When one reaches the pelvis, which is always freed last, the main danger in therapy presents itself. If the pelvis is freed early, as is done in some body-oriented therapies, the individual cannot handle the sexual impulse, and either confusion and disintegration follow or else earlier problems, such as sadistic impulses, are carried into the sexual life. One exception is with depressives, where the low energy and great inhibition make early freeing of the pelvis safe. Freeing the pelvis is called the end phase of therapy. It is especially dangerous if the main block has not been dissolved. The end phase begins with the full flow of energy into the pelvis, and the totality of the organism begins to function. The danger is in the sudden rise in energy level. Previously, the organism functioned by binding energy, now it no longer can and may react dangerously to the high level of energy, to which it is unaccustomed. One, therefore, does not rush to the pelvis. Wrong concepts of freedom such as promiscuity may be displayed and urges of the moment given in to with no evaluation of the consequences.

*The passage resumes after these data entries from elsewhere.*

-- ==== Sys2Proof/Tests/Slice0.lean ====
section
/-! SUPPORT. Tests: ill-formed commands, the decoding of words written from 30_encoding.md, one-step tests with results
from 95_test_vectors.md, and witnesses of the hypotheses of the obligations. -/

open Sys2Proof Sys2Proof.Machine

namespace Sys2Proof.Tests

set_option Elab.async false

/-! ## WellFormed refuses ill-formed commands -/

theorem test_wf_busWrite_short : (Instr.busWrite false 0x33#16 3#16 [0x8000#16]).wf = false := by decide
theorem test_wf_dlData_long : (Instr.dlData 1#16 [0x1234#16, 0x5600#16]).wf = false := by decide
theorem test_wf_dlWords_short : (Instr.dlWords 2#16 [0xF800#16]).wf = false := by decide
theorem test_wf_dlWords_len_overflow (ws : List Word) : (Instr.dlWords 65535#16 ws).wf = false := by simp [Instr.wf]
theorem test_wf_fbText_short : (Instr.fbText false 0#16 0#16 0#16 0#16 2#16 []).wf = false := by decide

/-! ## Decoding: words written from the encodings of R110, R113, R117 (95_test_vectors.md part 2) -/

theorem test_decode_pixPack : decode [0x0001#16, 0x0003#16, 0x0012#16, 0x0034#16, 0x0056#16] =
    .ok (.pixPack 0x12#16 0x34#16 0x56#16) := by rfl
theorem test_decode_pixUnpack : decode [0x0002#16, 0x0001#16, 0x11AA#16] = .ok (.pixUnpack 0x11AA#16) := by rfl
theorem test_decode_busInit : decode [0x0010#16, 0x0000#16] = .ok .busInit := by rfl
theorem test_decode_busWrite : decode [0x0011#16, 0x0003#16, 0x0034#16, 0x0001#16, 0x0100#16] =
    .ok (.busWrite false 0x34#16 1#16 [0x0100#16]) := by rfl
theorem test_decode_busWrite_hold : decode [0x0111#16, 0x0003#16, 0x0033#16, 0x0002#16, 0x8000#16] =
    .ok (.busWrite true 0x33#16 2#16 [0x8000#16]) := by rfl
theorem test_decode_busRead : decode [0x0012#16, 0x0002#16, 0x0033#16, 0x0003#16] =
    .ok (.busRead false 0x33#16 3#16) := by rfl
theorem test_decode_busRead_hold : decode [0x0112#16, 0x0002#16, 0x0033#16, 0x0000#16] =
    .ok (.busRead true 0x33#16 0#16) := by rfl
theorem test_decode_regReadw : decode [0x0020#16, 0x0003#16, 0x0033#16, 0x2400#16, 0x0003#16] =
    .ok (.regReadw 0x33#16 0x2400#16 3#16) := by rfl
theorem test_decode_regWritew : decode [0x0021#16, 0x0003#16, 0x0033#16, 0x800D#16, 0x1901#16] =
    .ok (.regWritew 0x33#16 0x800D#16 0x1901#16) := by rfl
theorem test_decode_dlInit : decode [0x0030#16, 0x0000#16] = .ok .dlInit := by rfl
theorem test_decode_dlCmd : decode [0x0031#16, 0x0001#16, 0x0029#16] = .ok (.dlCmd 0x29#16) := by rfl
theorem test_decode_dlData : decode [0x0032#16, 0x0003#16, 0x0003#16, 0x1234#16, 0x5600#16] =
    .ok (.dlData 3#16 [0x1234#16, 0x5600#16]) := by rfl
theorem test_decode_dlWords : decode [0x0033#16, 0x0004#16, 0x0003#16, 0xF800#16, 0x07E0#16, 0x001F#16] =
    .ok (.dlWords 3#16 [0xF800#16, 0x07E0#16, 0x001F#16]) := by rfl
theorem test_decode_dlWindow : decode [0x0034#16, 0x0004#16, 0x0004#16, 0x0002#16, 0x0005#16, 0x0003#16] =
    .ok (.dlWindow 4#16 2#16 5#16 3#16) := by rfl
theorem test_decode_fbPixel : decode [0x0040#16, 0x0003#16, 0xFFFB#16, 0x0002#16, 0x1234#16] =
    .ok (.fbPixel 0xFFFB#16 2#16 0x1234#16) := by rfl
theorem test_decode_fbGetpixel : decode [0x0041#16, 0x0002#16, 0x0003#16, 0xFFF9#16] =
    .ok (.fbGetpixel 3#16 0xFFF9#16) := by rfl
theorem test_decode_fbRect : decode [0x0042#16, 0x0005#16, 0xFFF6#16, 0xFFF5#16, 0x0001#16, 0x0002#16, 0x07E0#16] =
    .ok (.fbRect 0xFFF6#16 0xFFF5#16 1#16 2#16 0x07E0#16) := by rfl
theorem test_decode_fbLine : decode [0x0043#16, 0x0005#16, 0x0006#16, 0xFFFF#16, 0x0007#16, 0x0005#16, 0x0001#16] =
    .ok (.fbLine 6#16 0xFFFF#16 7#16 5#16 1#16) := by rfl
theorem test_decode_fbCircle : decode [0x0044#16, 0x0004#16, 0x0003#16, 0x0002#16, 0xFFFF#16, 0x0001#16] =
    .ok (.fbCircle 3#16 2#16 0xFFFF#16 1#16) := by rfl
theorem test_decode_fbFlush : decode [0x0045#16, 0x0000#16] = .ok .fbFlush := by rfl
theorem test_decode_fbChar :
    decode [0x0148#16, 0x0005#16, 0x0001#16, 0x0000#16, 0x0041#16, 0xFFFF#16, 0x0002#16] =
      .ok (.fbChar true 1#16 0#16 0x41#16 0xFFFF#16 2#16) := by rfl
theorem test_decode_fbText :
    decode [0x0149#16, 0x0006#16, 0x0000#16, 0x0001#16, 0xFFFF#16, 0x0003#16, 0x0002#16, 0x412E#16] =
      .ok (.fbText true 0#16 1#16 0xFFFF#16 3#16 2#16 [0x412E#16]) := by rfl
theorem test_decode_mapConfig : decode [0x0050#16, 0x0004#16, 0xFF9C#16, 0x0032#16, 0x0064#16, 0xFFCE#16] =
    .ok (.mapConfig 0xFF9C#16 0x32#16 0x64#16 0xFFCE#16) := by rfl
theorem test_decode_mapPoint : decode [0x0051#16, 0x0002#16, 0xFFFD#16, 0x0007#16] =
    .ok (.mapPoint 0xFFFD#16 7#16) := by rfl

/-- ENC-1 to ENC-12: illegal frames. -/
theorem test_illegal_frames : ∀ f ∈ [[0x0000#16, 0x0000#16], [0x0003#16, 0x0000#16], [0x0046#16, 0x0001#16, 0x0000#16],
    [0x0245#16, 0x0000#16], [0x0145#16, 0x0000#16], [0x0101#16, 0x0003#16, 0x0001#16, 0x0002#16, 0x0003#16],
    [0x0045#16, 0x0001#16, 0x0000#16], [0x0001#16, 0x0002#16, 0x0001#16, 0x0002#16],
    [0x0049#16, 0x0004#16, 0x0000#16, 0x0000#16, 0x0000#16, 0x0000#16],
    [0x0011#16, 0x0002#16, 0x0033#16, 0x0002#16], [0x0212#16, 0x0002#16, 0x0033#16, 0x0001#16],
    [0x0033#16, 0x0002#16, 0x0002#16, 0xF800#16]], (decode f).toOption = none := by decide

/-- ENC-14 (R121). -/
theorem test_assembler_text : assembleText Config.small "BUS.WRITE.H 0x33, [0x80, 0x00]".toList =
    some [[0x0111#16, 0x0003#16, 0x0033#16, 0x0002#16, 0x8000#16]] := by decide +kernel
/-- ENC-15 (R121), FB.TEXT with its string. -/
theorem test_assembler_string : assemble Config.small
    ⟨"FB.TEXT", true, [.num 0, .num 1, .num 0xFFFF, .num 0, .text ['A', '.']]⟩ =
      some [[0x0149#16, 0x0006#16, 0x0000#16, 0x0001#16, 0xFFFF#16, 0x0000#16, 0x0002#16, 0x412E#16]] := by
  decide +kernel

/-! ## One step of each command (95_test_vectors.md, configuration CFG-S) -/

/-- CFG-S after reset. -/
def small : State := State.resetOf Board.small .cmd

/-- CFG-S after one FB.FLUSH, ready for a rectangle that gets its memory. -/
def clean : State :=
  { small with
    dirty := [(0, false), (1, false), (2, false), (3, false)]
    stale := [(0, false), (1, false), (2, false), (3, false)]
    alloc := [false] }

/-- The bus with TGT(0x33, M), or one of its faulty variants. -/
def withTarget (mem : Memory Word) (busy stretch : Nat) (nackByte : Option Nat) (s : State) : State :=
  { s with sensor := .device (Target.mk0 0x33#7 mem busy stretch nackByte) }

/-- What the step on a frame shows: the result frames it added, the number of events it added, and `f` of the state. -/
def sees {α : Type} (f : State → α) (s : State) (frame : List Word) : Option (List Reply × Nat × α) :=
  match step (s.supply frame) with
  | .next t => some (t.replies.drop s.replies.length, t.trace.length - s.trace.length, f t)
  | .fault _ | .refused _ => none

/-- The events a step on a frame adds. -/
def adds (s : State) (frame : List Word) : Option (List Event) :=
  match step (s.supply frame) with
  | .next t => some (t.trace.drop s.trace.length)
  | .fault _ | .refused _ => none

/-- The Dirty flags of the four cells. -/
def cells (s : State) : List Bool := (List.range 4).map s.dirtyAt

/-- The lines and flags of the bus. -/
def wires (s : State) : Drive × Drive × Bool × Bool := (s.sclDrv, s.sdaDrv, s.busInit, s.busHeld)

/-- The Frame pixels that are not 0x0000. -/
def lit (s : State) : List (Nat × Word) := s.frame

/-- PIX-1. -/
theorem test_pixPack : sees (fun _ => ()) small [0x0001#16, 3#16, 0x12#16, 0x34#16, 0x56#16] =
    some ([⟨.ok, [0x11AA#16]⟩], 0, ()) := by decide +kernel
/-- PIX-7. -/
theorem test_pixPack_range : sees (fun _ => ()) small [0x0001#16, 3#16, 0x100#16, 0#16, 0#16] =
    some ([⟨.badArg, []⟩], 0, ()) := by decide +kernel
/-- PIX-8. -/
theorem test_pixUnpack : sees (fun _ => ()) small [0x0002#16, 1#16, 0x11AA#16] =
    some ([⟨.ok, [0x10#16, 0x34#16, 0x50#16]⟩], 0, ()) := by decide +kernel
/-- BUS-1. -/
theorem test_busInit : sees wires small [0x0010#16, 0#16] = some ([⟨.ok, []⟩], 2, (.rel, .rel, true, false)) := by
  decide +kernel
/-- BUS-5. -/
theorem test_busWrite_nackByte :
    sees wires (withTarget [] 0 0 (some 1) small) [0x0111#16, 4#16, 0x33#16, 3#16, 0x8000#16, 0x1200#16] =
      some ([⟨.nackData, [1#16]⟩], 94, (.rel, .rel, true, false)) := by decide +kernel
/-- BUS-7. -/
theorem test_busWrite_hold : sees wires (withTarget [] 0 0 none small) [0x0111#16, 3#16, 0x33#16, 2#16, 0x8000#16] =
    some ([⟨.ok, []⟩], 91, (.low, .rel, true, true)) := by decide +kernel
/-- The trace of `sendByte(0xA5)` ACKed (41_transport.md R198). -/
theorem test_sendByte_trace : (match sendByte 0xA5#8 { small with sensor := .oracle (List.replicate 9 true ++ [false]) } with
    | .done nack t => some (nack, t.trace)
    | .timedOut _ => none) =
    some (false, [.sdaRel, .sclRel, .sclLo, .sdaLo, .sclRel, .sclLo, .sdaRel, .sclRel, .sclLo, .sdaLo, .sclRel, .sclLo,
      .sdaLo, .sclRel, .sclLo, .sdaRel, .sclRel, .sclLo, .sdaLo, .sclRel, .sclLo, .sdaRel, .sclRel, .sclLo,
      .sdaRel, .sclRel, .sample false, .sclLo]) := by decide +kernel
/-- BUS-9 from a reset bus: the byte and its odd pad. -/
theorem test_busRead : sees wires (withTarget [(0, 0xA5FF#16)] 0 0 none small) [0x0012#16, 2#16, 0x33#16, 1#16] =
    some ([⟨.ok, [0xA500#16]⟩], 67, (.rel, .rel, true, false)) := by decide +kernel
/-- ENC-13. -/
theorem test_busRead_absent : sees wires { small with sensor := .absent } [0x0112#16, 2#16, 0x33#16, 0#16] =
    some ([⟨.nackAddr, []⟩], 38, (.rel, .rel, true, false)) := by decide +kernel
/-- REG-3: two timeouts, then the word. -/
theorem test_regReadw : sees wires (withTarget [(0x2400, 0x00A1#16), (0x2401, 0xB2C3#16)] 0 2 none small)
    [0x0020#16, 3#16, 0x33#16, 0x2401#16, 1#16] =
      some ([⟨.ok, [0xB2C3#16]⟩], 193, (.rel, .rel, true, false)) := by decide +kernel
/-- REG-4. -/
theorem test_regReadw_absent : sees wires { small with sensor := .absent } [0x0020#16, 3#16, 0x33#16, 0x2400#16, 1#16] =
    some ([⟨.retryExhausted, [0xFFFF#16, 5#16]⟩], 190, (.rel, .rel, true, false)) := by decide +kernel
/-- REG-5. -/
theorem test_regWritew_stuck : sees wires { small with sensor := .stuck } [0x0021#16, 3#16, 0x33#16, 0x800D#16, 0x1901#16] =
    some ([⟨.retryExhausted, [0xFFFD#16, 5#16]⟩], 25, (.rel, .rel, false, false)) := by decide +kernel
/-- REG-6. -/
theorem test_regWritew_resent : sees (fun t => match t.sensor with | .device d => some d.mem | _ => none)
    (withTarget [] 0 0 (some 3) small) [0x0021#16, 3#16, 0x33#16, 0x800D#16, 0x1901#16] =
      some ([⟨.ok, []⟩], 300, some [(0x800D, 0x1901#16)]) := by decide +kernel
/-- DL-13. -/
theorem test_dlInit : sees (fun t => (t.dispInit, cells t)) clean [0x0030#16, 0#16] =
    some ([⟨.ok, []⟩], 43, (true, [true, true, true, true])) := by decide +kernel
/-- DL-1. -/
theorem test_dlCmd : adds small [0x0031#16, 1#16, 0x29#16] = some [.dc .cmd, .csOn, .byte 0x29#8, .csOff] := by
  decide +kernel
/-- DL-4. -/
theorem test_dlData : adds small [0x0032#16, 3#16, 3#16, 0x1234#16, 0x5600#16] =
    some [.dc .data, .csOn, .byte 0x12#8, .byte 0x34#8, .byte 0x56#8, .csOff] := by decide +kernel
/-- DL-5. -/
theorem test_dlData_pad : sees (fun _ => ()) small [0x0032#16, 2#16, 1#16, 0x5501#16] = some ([⟨.badArg, []⟩], 0, ()) := by
  decide +kernel
/-- DL-7. -/
theorem test_dlWords : adds small [0x0033#16, 4#16, 3#16, 0xF800#16, 0x07E0#16, 0x001F#16] =
    some [.dc .data, .csOn, .byte 0xF8#8, .byte 0x00#8, .byte 0x07#8, .byte 0xE0#8, .byte 0x00#8, .byte 0x1F#8, .csOff] := by
  decide +kernel
/-- DL-9. -/
theorem test_dlWindow : adds small [0x0034#16, 4#16, 4#16, 2#16, 4#16, 2#16] =
    some [.dc .cmd, .csOn, .byte 0x2A#8, .csOff, .dc .data, .csOn, .byte 0x00#8, .byte 0x04#8, .byte 0x00#8, .byte 0x04#8,
      .csOff, .dc .cmd, .csOn, .byte 0x2B#8, .csOff, .dc .data, .csOn, .byte 0x00#8, .byte 0x02#8, .byte 0x00#8,
      .byte 0x02#8, .csOff, .dc .cmd, .csOn, .byte 0x2C#8, .csOff] := by decide +kernel
/-- DL-12. -/
theorem test_dlWindow_outside : sees (fun _ => ()) small [0x0034#16, 4#16, 0#16, 0xFFFF#16, 3#16, 1#16] =
    some ([⟨.badArg, []⟩], 0, ()) := by decide +kernel
/-- FB-P4. -/
theorem test_fbPixel : sees (fun t => (lit t, cells t)) clean [0x0040#16, 3#16, 0xFFFB#16, 2#16, 0x1234#16] =
    some ([⟨.ok, []⟩], 0, ([(16, 0x1234#16)], [false, false, true, false])) := by decide +kernel
/-- FB-P3. -/
theorem test_fbGetpixel : sees (fun _ => ()) { clean with frame := [(3, 0x0005#16), (11, 0x1234#16)] }
    [0x0041#16, 2#16, 3#16, 0xFFF9#16] = some ([⟨.ok, [0x0005#16]⟩], 0, ()) := by decide +kernel
/-- FB-R3. -/
theorem test_fbRect : sees (fun t => (lit t, cells t)) clean [0x0042#16, 5#16, 0xFFF6#16, 0xFFF6#16, 1#16, 1#16, 0x07E0#16] =
    some ([⟨.ok, []⟩], 0, ([(0, 0x07E0#16), (1, 0x07E0#16), (8, 0x07E0#16), (9, 0x07E0#16)],
      [true, false, false, false])) := by decide +kernel
/-- FB-R6. -/
theorem test_fbRect_alloc : sees lit { clean with alloc := [true] } [0x0042#16, 5#16, 0#16, 0#16, 7#16, 3#16, 0x07E0#16] =
    some ([⟨.alloc, []⟩], 0, []) := by decide +kernel
/-- FB-L6. -/
theorem test_fbLine : sees (fun t => (lit t).map (·.1)) clean [0x0043#16, 5#16, 7#16, 0#16, 0#16, 3#16, 1#16] =
    some ([⟨.ok, []⟩], 0, [6, 7, 12, 13, 18, 19, 24, 25]) := by decide +kernel
/-- FB-L10, a steep line. -/
theorem test_fbLine_steep : sees (fun t => (lit t).map (·.1)) clean [0x0043#16, 5#16, 0#16, 0#16, 2#16, 3#16, 1#16] =
    some ([⟨.ok, []⟩], 0, [0, 9, 17, 26]) := by decide +kernel
/-- FB-C3. -/
theorem test_fbCircle : sees (fun t => ((lit t).map (·.1), cells t)) clean [0x0044#16, 4#16, 3#16, 2#16, 1#16, 1#16] =
    some ([⟨.ok, []⟩], 0, ([11, 18, 19, 20, 27], [true, false, true, true])) := by decide +kernel
/-- FL-1. -/
theorem test_fbFlush : sees (fun t => (cells t, t.stale.map (·.2))) small [0x0045#16, 0#16] =
    some ([⟨.ok, [4#16]⟩], 180, ([false, false, false, false], [false, false, false, false])) := by decide +kernel
/-- `clean` after FB.PIXEL 6, 3, 0xABCD. -/
def lastChanged : State :=
  { clean with frame := [(30, 0xABCD#16)], dirty := [(0, false), (1, false), (2, false)] }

At first, the patient feels he is right back where he started. Symptoms reappear, sometimes stronger than before. One source of danger is a tenacious block which shows where the danger will occur in the end phase. If the block is in the diaphragm, for example, somatic symptoms and collapse must be watched for. The more tenacious the block, the more trouble can be expected. The main block plus orgasm anxiety, which occurs at the end of the endphase, may make the situation insoluble. Suicide, psychosis, even murder or other criminal behavior may occur. Organic symptoms may also appear and require operation, such as appendicitis, ovarian cyst, and fibroids; even cancer may develop. The organism may develop tolerance to this new functioning until terror gives way to pleasure in the accomplished freedom. The final problem is to structuralize the patient’s health. He is kept under observation and assisted until he is secure against regressing. This make take one or two years.

Orgastic potency is always the goal but cannot be attained in most cases. However, the majority will attain a satisfactory degree of health and functioning with the overcoming of all major symptoms. Where stasis can be prevented or overcome and the environment adjusted satisfactorily, one can expect the patient to continue to improve for years after therapy has been discontinued.

Orgonomic technique is less dependent on verbal communication from the patient and is very effective in attacking the neurotic structure. Thus it has a very wide application. Besides the usual neuroses, it is especially effective in treating schizophrenia, epilepsy, and the somatic biopathies, such as asthma, gastric ulcer, hypertension, spastic colitis, and many types of headache. It is, however, not a panacea. Not every case can be treated, and a few can only be made worse. It is important to recognize these cases early and discontinue therapy. Here the individual cannot tolerate expansion and movement and reacts badly to every advance in therapy or breaks down into physical illness. In every case, therapy cannot be wholly successful until the organism has developed tolerance to change or is ready to change, or, as Freud put it, "has sufficiently ripened."


1. Reich, W.: Character Analysis. New York: Farrar, Straus and Giroux, 1970.

2. Reich, W.: The Function of the Orgasm. The Discovery of the Orgone, Vol. I.: New York: Farrar, Straus, and Giroux, 1964.

3. Baker, E.F.: Man in the Trap. New York: The Macmillan Co., 1967.